Work required » Your answer should be the lines below from the one holding "-- ==== Sys2Proof/Machine/Matrix.lean" through the one holding "B (R166)? -/", copied exactly and with nothing else.

The records »
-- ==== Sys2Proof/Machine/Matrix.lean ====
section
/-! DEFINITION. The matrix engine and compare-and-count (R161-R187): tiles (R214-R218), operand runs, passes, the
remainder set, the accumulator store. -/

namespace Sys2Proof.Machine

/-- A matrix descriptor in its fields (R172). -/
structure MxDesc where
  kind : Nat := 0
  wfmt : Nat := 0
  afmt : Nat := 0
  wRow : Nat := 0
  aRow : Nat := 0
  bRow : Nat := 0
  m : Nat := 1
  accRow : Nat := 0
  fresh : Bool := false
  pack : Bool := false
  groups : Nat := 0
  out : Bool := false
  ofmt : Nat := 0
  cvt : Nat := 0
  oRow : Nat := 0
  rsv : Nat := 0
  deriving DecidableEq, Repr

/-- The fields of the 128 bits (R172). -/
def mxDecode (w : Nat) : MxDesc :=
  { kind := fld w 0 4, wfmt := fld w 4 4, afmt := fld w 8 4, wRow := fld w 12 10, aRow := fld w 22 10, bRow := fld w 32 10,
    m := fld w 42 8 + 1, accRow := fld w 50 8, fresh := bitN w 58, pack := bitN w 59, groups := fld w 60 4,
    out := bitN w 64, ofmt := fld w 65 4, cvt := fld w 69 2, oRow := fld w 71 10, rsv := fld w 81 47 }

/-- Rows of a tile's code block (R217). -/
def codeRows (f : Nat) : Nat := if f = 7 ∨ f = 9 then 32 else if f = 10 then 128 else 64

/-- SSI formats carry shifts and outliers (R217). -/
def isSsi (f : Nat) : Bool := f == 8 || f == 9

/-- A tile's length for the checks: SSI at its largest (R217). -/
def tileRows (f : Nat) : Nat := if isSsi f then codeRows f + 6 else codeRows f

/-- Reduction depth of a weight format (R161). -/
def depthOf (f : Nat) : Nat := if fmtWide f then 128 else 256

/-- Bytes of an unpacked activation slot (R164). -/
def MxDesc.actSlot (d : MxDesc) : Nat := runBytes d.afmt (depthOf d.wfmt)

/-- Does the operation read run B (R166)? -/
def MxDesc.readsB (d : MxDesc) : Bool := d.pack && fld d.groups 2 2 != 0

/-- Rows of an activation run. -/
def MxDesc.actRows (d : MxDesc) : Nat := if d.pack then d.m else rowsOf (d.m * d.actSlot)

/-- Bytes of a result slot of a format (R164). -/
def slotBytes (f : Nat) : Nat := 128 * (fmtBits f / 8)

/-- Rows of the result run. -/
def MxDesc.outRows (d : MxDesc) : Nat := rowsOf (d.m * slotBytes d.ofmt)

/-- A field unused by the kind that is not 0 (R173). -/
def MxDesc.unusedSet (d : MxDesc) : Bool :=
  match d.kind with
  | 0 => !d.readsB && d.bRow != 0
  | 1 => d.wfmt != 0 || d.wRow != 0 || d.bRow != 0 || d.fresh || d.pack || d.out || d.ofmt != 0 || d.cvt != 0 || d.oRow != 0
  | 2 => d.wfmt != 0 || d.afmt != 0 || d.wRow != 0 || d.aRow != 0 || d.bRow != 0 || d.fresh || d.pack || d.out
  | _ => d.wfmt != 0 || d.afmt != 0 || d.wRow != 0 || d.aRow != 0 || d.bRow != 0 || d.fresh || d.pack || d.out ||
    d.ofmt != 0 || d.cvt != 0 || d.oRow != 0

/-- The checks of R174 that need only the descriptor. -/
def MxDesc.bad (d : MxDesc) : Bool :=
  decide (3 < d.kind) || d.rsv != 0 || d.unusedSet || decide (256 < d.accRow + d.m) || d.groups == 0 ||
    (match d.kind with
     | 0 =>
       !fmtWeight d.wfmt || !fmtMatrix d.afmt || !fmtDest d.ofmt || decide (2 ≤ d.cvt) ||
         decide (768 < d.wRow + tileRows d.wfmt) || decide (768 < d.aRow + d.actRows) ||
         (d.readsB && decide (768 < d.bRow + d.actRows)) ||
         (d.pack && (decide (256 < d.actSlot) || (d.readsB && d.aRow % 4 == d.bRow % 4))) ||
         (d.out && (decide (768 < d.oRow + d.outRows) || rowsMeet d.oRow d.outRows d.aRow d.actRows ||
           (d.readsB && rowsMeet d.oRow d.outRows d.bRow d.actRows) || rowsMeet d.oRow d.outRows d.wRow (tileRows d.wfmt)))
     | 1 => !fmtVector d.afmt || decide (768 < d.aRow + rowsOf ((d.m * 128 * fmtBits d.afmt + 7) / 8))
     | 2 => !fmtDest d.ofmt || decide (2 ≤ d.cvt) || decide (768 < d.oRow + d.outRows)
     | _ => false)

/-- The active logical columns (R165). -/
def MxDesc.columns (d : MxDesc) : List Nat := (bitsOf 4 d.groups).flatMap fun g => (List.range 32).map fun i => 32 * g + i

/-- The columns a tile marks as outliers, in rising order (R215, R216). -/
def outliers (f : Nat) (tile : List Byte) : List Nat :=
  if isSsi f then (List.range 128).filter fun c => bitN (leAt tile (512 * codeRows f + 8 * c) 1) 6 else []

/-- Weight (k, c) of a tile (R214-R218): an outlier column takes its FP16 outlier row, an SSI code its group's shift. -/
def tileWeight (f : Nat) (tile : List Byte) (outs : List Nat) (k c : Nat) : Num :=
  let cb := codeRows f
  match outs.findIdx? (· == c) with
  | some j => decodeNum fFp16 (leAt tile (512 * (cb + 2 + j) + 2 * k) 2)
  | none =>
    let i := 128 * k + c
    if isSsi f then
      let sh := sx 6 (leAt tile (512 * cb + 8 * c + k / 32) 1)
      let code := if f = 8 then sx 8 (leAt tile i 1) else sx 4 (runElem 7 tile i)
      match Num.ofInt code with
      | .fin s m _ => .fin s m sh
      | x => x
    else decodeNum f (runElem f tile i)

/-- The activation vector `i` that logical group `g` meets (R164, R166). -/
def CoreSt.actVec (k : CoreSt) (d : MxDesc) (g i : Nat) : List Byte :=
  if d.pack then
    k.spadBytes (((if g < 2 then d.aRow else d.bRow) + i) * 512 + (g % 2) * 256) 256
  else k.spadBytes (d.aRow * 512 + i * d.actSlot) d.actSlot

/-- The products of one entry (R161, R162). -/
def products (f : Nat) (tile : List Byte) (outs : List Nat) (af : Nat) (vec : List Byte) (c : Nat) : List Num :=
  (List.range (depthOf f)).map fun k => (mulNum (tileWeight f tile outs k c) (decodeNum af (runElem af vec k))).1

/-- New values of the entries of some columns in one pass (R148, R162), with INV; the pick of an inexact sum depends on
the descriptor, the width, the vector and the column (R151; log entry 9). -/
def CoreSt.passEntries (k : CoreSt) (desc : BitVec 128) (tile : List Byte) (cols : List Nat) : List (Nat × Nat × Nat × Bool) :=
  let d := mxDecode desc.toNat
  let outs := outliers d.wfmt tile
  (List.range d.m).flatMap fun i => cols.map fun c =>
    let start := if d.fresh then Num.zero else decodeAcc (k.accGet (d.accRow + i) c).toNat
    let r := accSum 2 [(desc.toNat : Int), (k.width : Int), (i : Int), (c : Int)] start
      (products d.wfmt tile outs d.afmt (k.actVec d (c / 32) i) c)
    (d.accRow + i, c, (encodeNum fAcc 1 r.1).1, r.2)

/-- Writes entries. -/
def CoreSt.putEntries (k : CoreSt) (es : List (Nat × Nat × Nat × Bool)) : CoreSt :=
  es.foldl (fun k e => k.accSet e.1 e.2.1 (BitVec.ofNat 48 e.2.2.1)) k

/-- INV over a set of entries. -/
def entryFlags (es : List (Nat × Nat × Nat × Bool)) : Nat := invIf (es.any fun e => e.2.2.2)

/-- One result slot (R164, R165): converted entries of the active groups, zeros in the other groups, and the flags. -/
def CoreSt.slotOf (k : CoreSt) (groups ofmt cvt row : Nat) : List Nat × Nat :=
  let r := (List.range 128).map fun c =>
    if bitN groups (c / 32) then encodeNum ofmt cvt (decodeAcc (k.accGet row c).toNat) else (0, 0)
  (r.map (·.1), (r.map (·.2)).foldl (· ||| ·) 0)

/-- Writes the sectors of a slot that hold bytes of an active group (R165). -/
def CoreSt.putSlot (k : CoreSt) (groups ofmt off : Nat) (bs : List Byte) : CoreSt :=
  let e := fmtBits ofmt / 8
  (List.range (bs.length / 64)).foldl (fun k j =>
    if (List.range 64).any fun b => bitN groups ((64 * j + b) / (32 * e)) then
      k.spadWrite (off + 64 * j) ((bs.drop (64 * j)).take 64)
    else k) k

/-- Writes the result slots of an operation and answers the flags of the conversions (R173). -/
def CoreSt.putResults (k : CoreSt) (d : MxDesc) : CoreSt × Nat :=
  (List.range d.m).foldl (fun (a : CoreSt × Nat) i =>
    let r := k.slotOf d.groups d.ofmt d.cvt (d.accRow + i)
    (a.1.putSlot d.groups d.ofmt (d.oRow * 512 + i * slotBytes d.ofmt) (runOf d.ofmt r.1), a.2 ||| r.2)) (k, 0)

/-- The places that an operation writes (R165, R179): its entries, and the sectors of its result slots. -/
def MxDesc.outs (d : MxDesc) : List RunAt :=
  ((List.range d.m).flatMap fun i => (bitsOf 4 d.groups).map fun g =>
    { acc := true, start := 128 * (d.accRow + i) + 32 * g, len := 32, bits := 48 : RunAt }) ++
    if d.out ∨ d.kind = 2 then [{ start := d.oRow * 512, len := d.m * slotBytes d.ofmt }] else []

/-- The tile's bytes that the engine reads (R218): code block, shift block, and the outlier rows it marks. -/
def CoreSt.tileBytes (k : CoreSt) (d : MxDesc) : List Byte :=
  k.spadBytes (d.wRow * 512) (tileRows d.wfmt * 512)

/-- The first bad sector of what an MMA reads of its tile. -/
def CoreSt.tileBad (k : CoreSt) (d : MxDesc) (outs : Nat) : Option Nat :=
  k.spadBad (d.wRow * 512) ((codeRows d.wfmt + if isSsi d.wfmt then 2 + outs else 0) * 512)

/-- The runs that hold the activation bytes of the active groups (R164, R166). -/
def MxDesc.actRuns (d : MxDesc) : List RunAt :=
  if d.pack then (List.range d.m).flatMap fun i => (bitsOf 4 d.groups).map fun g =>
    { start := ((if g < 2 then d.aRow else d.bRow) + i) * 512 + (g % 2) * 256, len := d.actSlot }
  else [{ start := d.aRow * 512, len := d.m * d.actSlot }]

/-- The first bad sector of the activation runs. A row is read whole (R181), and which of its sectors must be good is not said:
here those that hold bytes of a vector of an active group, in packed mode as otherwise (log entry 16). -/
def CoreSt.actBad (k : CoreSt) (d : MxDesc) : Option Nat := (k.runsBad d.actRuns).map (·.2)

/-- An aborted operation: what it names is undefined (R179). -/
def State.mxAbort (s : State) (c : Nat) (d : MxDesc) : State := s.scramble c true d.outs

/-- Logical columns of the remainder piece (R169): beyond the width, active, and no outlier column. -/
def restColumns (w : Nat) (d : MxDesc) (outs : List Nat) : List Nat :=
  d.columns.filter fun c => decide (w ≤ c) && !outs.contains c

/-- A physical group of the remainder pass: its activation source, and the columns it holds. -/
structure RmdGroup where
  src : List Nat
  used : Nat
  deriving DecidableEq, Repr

---

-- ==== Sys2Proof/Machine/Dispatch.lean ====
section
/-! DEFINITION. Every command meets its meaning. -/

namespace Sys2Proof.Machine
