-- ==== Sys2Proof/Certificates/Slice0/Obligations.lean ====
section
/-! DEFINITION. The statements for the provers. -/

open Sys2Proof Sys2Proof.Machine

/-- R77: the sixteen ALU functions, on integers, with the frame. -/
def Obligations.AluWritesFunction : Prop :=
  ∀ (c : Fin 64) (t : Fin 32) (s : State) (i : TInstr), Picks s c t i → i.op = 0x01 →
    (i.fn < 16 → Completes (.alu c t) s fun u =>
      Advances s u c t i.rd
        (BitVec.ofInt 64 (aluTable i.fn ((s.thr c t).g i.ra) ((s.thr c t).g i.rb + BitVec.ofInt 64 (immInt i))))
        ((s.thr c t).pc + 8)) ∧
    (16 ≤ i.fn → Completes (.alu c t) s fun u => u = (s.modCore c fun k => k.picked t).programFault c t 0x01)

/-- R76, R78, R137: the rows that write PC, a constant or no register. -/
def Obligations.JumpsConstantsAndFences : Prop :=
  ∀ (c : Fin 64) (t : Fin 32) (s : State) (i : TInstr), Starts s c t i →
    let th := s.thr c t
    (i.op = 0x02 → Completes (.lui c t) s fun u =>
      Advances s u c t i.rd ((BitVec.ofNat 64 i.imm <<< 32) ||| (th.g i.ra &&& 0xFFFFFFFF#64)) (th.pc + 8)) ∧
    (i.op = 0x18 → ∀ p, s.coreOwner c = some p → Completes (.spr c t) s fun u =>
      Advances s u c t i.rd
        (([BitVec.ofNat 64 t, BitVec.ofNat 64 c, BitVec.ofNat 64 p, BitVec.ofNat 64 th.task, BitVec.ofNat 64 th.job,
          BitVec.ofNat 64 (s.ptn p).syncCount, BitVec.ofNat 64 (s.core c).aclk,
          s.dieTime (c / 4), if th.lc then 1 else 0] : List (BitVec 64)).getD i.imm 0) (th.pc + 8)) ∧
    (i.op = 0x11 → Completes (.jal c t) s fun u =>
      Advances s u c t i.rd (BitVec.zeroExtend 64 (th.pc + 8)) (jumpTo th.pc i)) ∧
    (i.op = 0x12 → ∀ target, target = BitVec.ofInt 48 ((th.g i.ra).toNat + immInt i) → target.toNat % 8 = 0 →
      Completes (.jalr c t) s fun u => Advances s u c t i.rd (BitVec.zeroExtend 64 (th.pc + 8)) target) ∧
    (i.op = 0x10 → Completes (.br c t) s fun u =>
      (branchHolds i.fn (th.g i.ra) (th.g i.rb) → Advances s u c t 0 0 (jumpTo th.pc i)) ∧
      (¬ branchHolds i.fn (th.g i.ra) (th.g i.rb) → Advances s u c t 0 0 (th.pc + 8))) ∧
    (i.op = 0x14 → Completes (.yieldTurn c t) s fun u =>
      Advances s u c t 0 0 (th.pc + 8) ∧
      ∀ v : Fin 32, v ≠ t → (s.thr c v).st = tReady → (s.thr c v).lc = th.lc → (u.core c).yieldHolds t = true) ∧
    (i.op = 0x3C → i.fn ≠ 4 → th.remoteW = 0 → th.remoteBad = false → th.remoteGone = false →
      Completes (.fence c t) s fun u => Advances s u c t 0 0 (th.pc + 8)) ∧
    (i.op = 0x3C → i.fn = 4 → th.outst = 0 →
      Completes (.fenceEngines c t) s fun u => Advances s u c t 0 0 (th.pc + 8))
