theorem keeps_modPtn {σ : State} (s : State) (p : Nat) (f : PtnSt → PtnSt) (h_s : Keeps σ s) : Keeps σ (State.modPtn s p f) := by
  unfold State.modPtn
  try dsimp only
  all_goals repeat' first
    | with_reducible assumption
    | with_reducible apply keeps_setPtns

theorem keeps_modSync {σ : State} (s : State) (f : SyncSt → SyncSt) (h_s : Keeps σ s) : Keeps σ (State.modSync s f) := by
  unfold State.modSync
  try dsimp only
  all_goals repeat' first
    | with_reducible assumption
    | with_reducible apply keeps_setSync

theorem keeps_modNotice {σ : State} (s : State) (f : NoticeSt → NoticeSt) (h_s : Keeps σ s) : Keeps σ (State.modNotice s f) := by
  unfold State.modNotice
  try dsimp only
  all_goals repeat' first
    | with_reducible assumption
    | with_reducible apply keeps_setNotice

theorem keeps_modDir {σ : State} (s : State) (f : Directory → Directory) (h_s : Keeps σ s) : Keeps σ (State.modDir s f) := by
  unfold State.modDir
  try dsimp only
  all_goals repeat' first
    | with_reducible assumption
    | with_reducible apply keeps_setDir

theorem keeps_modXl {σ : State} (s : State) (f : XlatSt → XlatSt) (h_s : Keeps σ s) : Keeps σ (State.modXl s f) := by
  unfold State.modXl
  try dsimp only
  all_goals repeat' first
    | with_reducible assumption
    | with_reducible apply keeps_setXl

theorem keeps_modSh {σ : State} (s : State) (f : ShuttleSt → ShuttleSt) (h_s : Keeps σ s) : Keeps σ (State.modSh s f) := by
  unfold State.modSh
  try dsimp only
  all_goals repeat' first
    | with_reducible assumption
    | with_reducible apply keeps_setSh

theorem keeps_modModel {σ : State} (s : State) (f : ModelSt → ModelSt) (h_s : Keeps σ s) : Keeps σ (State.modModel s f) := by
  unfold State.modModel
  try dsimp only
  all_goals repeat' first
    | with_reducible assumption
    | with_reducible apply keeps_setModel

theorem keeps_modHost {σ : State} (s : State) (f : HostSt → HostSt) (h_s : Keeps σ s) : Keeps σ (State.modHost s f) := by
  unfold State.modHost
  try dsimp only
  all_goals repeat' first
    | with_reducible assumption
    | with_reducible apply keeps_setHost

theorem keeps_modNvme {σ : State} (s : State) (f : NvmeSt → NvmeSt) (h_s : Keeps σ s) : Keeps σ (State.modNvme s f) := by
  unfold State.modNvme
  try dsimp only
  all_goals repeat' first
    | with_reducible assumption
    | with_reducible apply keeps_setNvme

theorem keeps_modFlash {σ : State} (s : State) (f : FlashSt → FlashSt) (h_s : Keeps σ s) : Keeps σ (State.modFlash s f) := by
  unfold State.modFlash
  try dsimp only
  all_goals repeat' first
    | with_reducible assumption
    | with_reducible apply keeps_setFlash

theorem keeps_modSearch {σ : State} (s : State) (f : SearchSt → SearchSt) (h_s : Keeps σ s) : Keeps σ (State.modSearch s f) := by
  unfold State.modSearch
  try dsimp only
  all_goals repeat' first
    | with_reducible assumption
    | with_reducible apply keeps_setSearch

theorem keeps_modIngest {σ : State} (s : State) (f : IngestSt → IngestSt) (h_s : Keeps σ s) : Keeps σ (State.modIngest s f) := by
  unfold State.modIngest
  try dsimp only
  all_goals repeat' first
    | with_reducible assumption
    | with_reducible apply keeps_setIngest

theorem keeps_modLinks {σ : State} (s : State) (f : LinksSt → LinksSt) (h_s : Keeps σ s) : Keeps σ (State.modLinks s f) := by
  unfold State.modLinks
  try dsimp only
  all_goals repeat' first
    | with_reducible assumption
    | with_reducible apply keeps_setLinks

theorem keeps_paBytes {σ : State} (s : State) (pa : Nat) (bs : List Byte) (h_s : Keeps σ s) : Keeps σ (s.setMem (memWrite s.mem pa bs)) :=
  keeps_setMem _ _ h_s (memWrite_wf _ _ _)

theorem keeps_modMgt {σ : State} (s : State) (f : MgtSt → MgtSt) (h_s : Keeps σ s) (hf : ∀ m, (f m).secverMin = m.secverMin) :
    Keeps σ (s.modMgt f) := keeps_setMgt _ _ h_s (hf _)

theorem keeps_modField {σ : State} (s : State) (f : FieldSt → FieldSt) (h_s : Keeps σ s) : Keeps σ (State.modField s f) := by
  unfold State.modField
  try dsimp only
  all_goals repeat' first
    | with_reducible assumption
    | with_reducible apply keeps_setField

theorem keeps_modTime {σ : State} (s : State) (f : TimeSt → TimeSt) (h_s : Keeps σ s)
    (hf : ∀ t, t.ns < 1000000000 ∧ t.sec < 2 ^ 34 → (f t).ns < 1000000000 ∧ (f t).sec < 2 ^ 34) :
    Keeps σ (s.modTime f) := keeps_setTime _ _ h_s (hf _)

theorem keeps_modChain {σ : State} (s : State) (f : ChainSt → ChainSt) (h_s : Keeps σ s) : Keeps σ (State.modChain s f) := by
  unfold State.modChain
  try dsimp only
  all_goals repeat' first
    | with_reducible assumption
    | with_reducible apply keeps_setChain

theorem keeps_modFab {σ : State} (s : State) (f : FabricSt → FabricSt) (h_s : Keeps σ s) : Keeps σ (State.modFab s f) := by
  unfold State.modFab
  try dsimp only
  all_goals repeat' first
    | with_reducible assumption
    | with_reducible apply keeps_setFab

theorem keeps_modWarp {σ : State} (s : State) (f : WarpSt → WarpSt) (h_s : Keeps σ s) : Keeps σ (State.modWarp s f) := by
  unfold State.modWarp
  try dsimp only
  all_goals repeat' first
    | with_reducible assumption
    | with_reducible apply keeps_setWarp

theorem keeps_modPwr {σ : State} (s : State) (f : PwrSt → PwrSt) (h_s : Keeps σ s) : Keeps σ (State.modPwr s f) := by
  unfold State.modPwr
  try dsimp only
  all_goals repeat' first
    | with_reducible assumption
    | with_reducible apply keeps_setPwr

--

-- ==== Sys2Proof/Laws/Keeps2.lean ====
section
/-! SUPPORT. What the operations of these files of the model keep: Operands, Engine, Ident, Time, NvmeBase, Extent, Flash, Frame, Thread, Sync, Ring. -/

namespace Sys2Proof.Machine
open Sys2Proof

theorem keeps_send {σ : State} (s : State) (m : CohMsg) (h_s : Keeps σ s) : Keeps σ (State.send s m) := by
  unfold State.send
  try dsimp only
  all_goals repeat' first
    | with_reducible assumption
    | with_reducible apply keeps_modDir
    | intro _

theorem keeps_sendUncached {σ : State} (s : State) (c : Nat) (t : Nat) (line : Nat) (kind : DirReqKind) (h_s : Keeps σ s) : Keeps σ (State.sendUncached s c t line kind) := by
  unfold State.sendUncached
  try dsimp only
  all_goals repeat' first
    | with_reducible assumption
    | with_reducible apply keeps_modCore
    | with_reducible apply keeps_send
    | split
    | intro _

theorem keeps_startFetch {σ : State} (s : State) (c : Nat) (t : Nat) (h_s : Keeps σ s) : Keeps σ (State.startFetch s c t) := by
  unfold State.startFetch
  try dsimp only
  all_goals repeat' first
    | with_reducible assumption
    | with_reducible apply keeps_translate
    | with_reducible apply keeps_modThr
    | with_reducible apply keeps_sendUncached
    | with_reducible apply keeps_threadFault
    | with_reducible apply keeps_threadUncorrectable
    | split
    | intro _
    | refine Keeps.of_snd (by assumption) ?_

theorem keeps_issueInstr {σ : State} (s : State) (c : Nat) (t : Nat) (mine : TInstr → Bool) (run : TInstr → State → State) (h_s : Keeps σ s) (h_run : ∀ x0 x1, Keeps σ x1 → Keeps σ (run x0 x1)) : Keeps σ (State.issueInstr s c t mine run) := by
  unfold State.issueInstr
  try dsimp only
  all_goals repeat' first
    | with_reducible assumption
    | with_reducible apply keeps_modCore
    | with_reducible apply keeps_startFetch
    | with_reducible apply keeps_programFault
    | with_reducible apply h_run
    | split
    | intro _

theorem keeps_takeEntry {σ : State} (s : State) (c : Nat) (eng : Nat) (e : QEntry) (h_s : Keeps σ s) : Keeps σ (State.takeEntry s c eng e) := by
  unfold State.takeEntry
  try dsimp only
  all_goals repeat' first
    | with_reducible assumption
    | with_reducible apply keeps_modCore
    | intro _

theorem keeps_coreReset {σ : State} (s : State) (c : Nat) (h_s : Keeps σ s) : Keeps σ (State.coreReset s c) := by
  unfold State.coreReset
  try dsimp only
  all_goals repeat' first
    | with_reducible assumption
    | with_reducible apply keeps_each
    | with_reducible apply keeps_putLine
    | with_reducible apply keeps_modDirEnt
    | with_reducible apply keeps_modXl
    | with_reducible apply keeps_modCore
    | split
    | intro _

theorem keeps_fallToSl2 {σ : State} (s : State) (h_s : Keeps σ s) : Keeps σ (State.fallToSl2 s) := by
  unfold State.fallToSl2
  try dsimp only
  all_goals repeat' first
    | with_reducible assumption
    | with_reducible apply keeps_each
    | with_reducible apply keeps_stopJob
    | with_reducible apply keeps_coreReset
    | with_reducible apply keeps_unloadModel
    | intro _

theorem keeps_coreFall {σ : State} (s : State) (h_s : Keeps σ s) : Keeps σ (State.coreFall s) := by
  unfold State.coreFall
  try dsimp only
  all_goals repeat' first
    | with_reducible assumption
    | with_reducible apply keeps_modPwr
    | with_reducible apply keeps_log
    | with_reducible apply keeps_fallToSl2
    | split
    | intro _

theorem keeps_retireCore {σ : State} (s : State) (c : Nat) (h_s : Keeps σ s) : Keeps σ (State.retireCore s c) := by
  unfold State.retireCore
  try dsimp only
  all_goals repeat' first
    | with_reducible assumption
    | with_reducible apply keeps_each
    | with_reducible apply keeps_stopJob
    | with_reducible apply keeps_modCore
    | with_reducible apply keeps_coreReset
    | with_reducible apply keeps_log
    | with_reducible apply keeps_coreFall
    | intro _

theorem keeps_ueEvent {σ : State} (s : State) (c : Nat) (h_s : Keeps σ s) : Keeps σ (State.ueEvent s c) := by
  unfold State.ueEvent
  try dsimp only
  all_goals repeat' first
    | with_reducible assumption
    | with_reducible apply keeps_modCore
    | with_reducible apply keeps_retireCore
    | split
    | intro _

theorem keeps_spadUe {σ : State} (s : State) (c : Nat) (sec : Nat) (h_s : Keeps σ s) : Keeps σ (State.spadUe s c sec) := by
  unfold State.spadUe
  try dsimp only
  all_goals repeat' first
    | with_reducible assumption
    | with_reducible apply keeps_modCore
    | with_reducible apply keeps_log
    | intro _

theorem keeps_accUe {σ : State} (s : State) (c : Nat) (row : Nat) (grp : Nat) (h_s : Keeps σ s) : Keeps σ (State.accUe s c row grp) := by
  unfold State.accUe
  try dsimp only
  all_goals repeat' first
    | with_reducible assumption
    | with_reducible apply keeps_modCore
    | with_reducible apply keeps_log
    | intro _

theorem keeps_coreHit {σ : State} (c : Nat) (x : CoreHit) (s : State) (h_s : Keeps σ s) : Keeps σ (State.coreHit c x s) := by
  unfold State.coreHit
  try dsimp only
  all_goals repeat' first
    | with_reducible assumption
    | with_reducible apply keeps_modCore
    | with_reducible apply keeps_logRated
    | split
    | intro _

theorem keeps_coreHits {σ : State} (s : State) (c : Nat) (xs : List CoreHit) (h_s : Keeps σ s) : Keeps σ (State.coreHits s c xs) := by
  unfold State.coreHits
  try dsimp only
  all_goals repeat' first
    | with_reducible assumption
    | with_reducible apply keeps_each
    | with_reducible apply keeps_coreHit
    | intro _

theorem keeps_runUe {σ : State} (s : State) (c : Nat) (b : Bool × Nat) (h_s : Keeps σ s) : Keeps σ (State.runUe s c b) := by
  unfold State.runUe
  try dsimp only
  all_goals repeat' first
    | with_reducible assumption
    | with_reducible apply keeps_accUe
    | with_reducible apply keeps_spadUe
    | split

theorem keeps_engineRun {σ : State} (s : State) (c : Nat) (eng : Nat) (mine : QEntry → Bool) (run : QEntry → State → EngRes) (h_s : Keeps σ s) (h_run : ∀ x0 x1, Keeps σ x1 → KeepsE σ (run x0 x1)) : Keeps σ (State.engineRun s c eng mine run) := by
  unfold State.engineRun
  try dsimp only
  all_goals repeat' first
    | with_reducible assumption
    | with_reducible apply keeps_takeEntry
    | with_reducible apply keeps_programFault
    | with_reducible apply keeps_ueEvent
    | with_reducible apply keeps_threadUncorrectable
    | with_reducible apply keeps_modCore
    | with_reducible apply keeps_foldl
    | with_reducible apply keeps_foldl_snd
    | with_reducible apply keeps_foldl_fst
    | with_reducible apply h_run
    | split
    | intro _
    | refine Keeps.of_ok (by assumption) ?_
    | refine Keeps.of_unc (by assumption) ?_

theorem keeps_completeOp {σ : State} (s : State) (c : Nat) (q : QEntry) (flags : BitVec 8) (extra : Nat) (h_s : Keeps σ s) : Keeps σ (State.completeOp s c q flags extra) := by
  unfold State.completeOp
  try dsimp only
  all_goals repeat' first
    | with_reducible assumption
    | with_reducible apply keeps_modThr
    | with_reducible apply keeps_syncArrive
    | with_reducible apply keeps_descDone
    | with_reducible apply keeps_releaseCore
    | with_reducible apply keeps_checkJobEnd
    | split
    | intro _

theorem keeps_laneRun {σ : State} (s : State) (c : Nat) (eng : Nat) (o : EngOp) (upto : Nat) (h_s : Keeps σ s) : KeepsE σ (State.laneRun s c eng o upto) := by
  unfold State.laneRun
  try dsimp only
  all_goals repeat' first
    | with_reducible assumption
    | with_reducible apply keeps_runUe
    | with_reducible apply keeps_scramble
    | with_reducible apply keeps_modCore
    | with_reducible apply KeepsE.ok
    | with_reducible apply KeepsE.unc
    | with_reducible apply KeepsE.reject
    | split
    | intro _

Exercise output »
-- ==== Sys2Proof/Machine/Matrix.lean ====
section
/-! DEFINITION. The matrix engine and compare-and-count (R161-R187): tiles (R214-R218), operand runs, passes, the
remainder set, the accumulator store. -/

namespace Sys2Proof.Machine

/-- A matrix descriptor in its fields (R172). -/
structure MxDesc where
  kind : Nat := 0
  wfmt : Nat := 0
  afmt : Nat := 0
  wRow : Nat := 0
  aRow : Nat := 0
  bRow : Nat := 0
  m : Nat := 1
  accRow : Nat := 0
  fresh : Bool := false
  pack : Bool := false
  groups : Nat := 0
  out : Bool := false
  ofmt : Nat := 0
  cvt : Nat := 0
  oRow : Nat := 0
  rsv : Nat := 0
  deriving DecidableEq, Repr

/-- The fields of the 128 bits (R172). -/
def mxDecode (w : Nat) : MxDesc :=
  { kind := fld w 0 4, wfmt := fld w 4 4, afmt := fld w 8 4, wRow := fld w 12 10, aRow := fld w 22 10, bRow := fld w 32 10,
    m := fld w 42 8 + 1, accRow := fld w 50 8, fresh := bitN w 58, pack := bitN w 59, groups := fld w 60 4,
    out := bitN w 64, ofmt := fld w 65 4, cvt := fld w 69 2, oRow := fld w 71 10, rsv := fld w 81 47 }

/-- Rows of a tile's code block (R217). -/
def codeRows (f : Nat) : Nat := if f = 7 ∨ f = 9 then 32 else if f = 10 then 128 else 64

/-- SSI formats carry shifts and outliers (R217). -/
def isSsi (f : Nat) : Bool := f == 8 || f == 9

/-- A tile's length for the checks: SSI at its largest (R217). -/
def tileRows (f : Nat) : Nat := if isSsi f then codeRows f + 6 else codeRows f

/-- Reduction depth of a weight format (R161). -/
def depthOf (f : Nat) : Nat := if fmtWide f then 128 else 256

/-- Bytes of an unpacked activation slot (R164). -/
def MxDesc.actSlot (d : MxDesc) : Nat := runBytes d.afmt (depthOf d.wfmt)

/-- Does the operation read run B (R166)? -/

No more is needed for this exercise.